/-! ### Samples -/

/-- Everything the linear decoders do with their integer (rules R110 and R112). -/
theorem pcmSample_spec {k : Word64} {bits : Nat} (h1 : 1 ≤ bits) (h : bits ≤ 64) :
    Finite64 (div64 (f64OfInt k.toInt) (fullScale bits)) ∧
      units64 (div64 (f64OfInt k.toInt) (fullScale bits)) * 2 ^ (bits - 1) = units64 (f64OfInt k.toInt) ∧
      Finite32 (pcmSample k bits) ∧ sign32 (pcmSample k bits) = decide (k.toInt < 0) ∧
      (k.toInt = 0 → pcmSample k bits = 0) ∧
      (Representable32 k.toInt → units32 (pcmSample k bits) * 2 ^ (bits - 1) = k.toInt * 2 ^ 149) := by
  have hk1 : -(2 ^ 63) ≤ k.toInt := BitVec.le_toInt k
  have hk2 : k.toInt < 2 ^ 63 := BitVec.toInt_lt
  obtain ⟨hs0, -, -⟩ := f64OfInt_spec k.toInt
  obtain ⟨hfin, hbound, hmag⟩ := f64OfInt_range hk1 hk2
  obtain ⟨q1, q2, q3⟩ := div64_fullScale hfin (by omega) h1 h
  obtain ⟨v1, v2, v3⟩ := f32OfF64_spec q1
  have hqb : (units64 (div64 (f64OfInt k.toInt) (fullScale bits))).natAbs ≤ 2 ^ 63 * 2 ^ 1074 := by
    refine le_trans ?_ hbound
    rw [← q3, Int.natAbs_mul, Int.natAbs_pow]
    exact Nat.le_mul_of_pos_right _ (by positivity)
  have hfin32 : Finite32 (pcmSample k bits) := by
    rw [finite32_iff]
    have hle := v3.le (P := (127 + 63) * 2 ^ 23) frac32 (by positivity) ?_
    · unfold pcmSample; omega
    · refine le_trans hqb ?_
      have hU : binary32.magUnits ((127 + 63) * 2 ^ 23) = 2 ^ 63 * 2 ^ 149 := by decide +kernel
      rw [hU, Nat.mul_assoc, ← pow_add, ← pow_add, ← pow_add]
  have hsign : sign32 (pcmSample k bits) = decide (k.toInt < 0) := by
    unfold pcmSample; rw [v1, q2, hs0]
  refine ⟨q1, q3, hfin32, hsign, fun h0 => ?_, ?_⟩
  · have hq0 : (units64 (div64 (f64OfInt k.toInt) (fullScale bits))).natAbs = 0 := by
      have hz : units64 (f64OfInt k.toInt) = 0 := by rw [h0]; decide
      rw [hz] at q3
      rcases mul_eq_zero.1 q3 with h5 | h5
      · rw [h5]; rfl
      · exact absurd h5 (by positivity)
    rw [hq0] at v3
    have hm0 := v3.eq_of_magUnits (P := 0) frac32 (by positivity) (by simp) (Nat.zero_le _)
    refine eq_of_sign_mag32 ?_ (hm0.trans (by decide))
    rw [hsign, h0]
    decide
  · rintro ⟨m, j, hm, hmj⟩
    have hex := f64OfInt_exact hmj (by omega) (by omega)
    rw [hex] at q3
    have hmj63 : m * 2 ^ j ≤ 2 ^ 63 := by omega
    have hu : (units32 (pcmSample k bits)).natAbs = m * 2 ^ (j + 149 - (bits - 1)) := by
      refine natAbs_units32_of_roundsTo (by positivity) v3 hm ?_ ?_
      · calc m * 2 ^ (j + 149 - (bits - 1)) ≤ m * 2 ^ (j + 149) :=
              Nat.mul_le_mul_left _ (Nat.pow_le_pow_right (by omega) (Nat.sub_le _ _))
          _ = m * 2 ^ j * 2 ^ 149 := by rw [pow_add, Nat.mul_assoc]
          _ ≤ 2 ^ 63 * 2 ^ 149 := Nat.mul_le_mul_right _ hmj63
          _ = 2 ^ 212 := by rw [← pow_add]
          _ < 2 ^ 277 := Nat.pow_lt_pow_right (by omega) (by omega)
      · have hpos : 0 < 2 ^ (bits - 1) := by positivity
        refine Nat.eq_of_mul_eq_mul_right hpos ?_
        have hn := congrArg Int.natAbs q3
        rw [Int.natAbs_mul, Int.natAbs_mul, Int.natAbs_pow, Int.natAbs_pow, hmj] at hn
        refine Eq.trans ?_ hn.symm
        change _ = m * 2 ^ j * 2 ^ 1074
        have e : 2 ^ (j + 149 - (bits - 1)) * 2 ^ (bits - 1) = 2 ^ j * 2 ^ 149 := by
          rw [← pow_add, ← pow_add]; congr 1; omega
        calc m * 2 ^ (j + 149 - (bits - 1)) * 2 ^ 925 * 2 ^ (bits - 1)
            = m * 2 ^ 925 * (2 ^ (j + 149 - (bits - 1)) * 2 ^ (bits - 1)) := by ring
          _ = m * 2 ^ j * (2 ^ 149 * 2 ^ 925) := by rw [e]; ring
          _ = m * 2 ^ j * 2 ^ 1074 := by rw [← pow_add]
    refine int_eq_of_sign (s := decide (k.toInt < 0)) (t := decide (k.toInt < 0)) ?_ ?_ rfl ?_
    · conv_lhs => rw [units32_sign, hsign]
      rw [Int.natAbs_mul, Int.natAbs_pow]
      split <;> push_cast <;> ring
    · rw [Int.natAbs_mul, Int.natAbs_pow]
      by_cases h0 : k.toInt < 0
      · simp only [h0, decide_true, if_true]
        push_cast
        rw [abs_of_neg h0]
        ring
      · simp only [h0, decide_false, Bool.false_eq_true, if_false]
        push_cast
        rw [abs_of_nonneg (by omega)]
    · rw [Int.natAbs_mul, Int.natAbs_mul, hu, Int.natAbs_pow, Int.natAbs_pow, hmj, Nat.mul_assoc, Nat.mul_assoc]
      congr 1
      change 2 ^ _ * 2 ^ _ = 2 ^ _ * 2 ^ _
      rw [← pow_add, ← pow_add]; congr 1; omega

EXERCISE DIRECTIONS =
Find how many lines of the material carry the string "hbound". Only the number should be in the answer.

TASK ANSWER =
2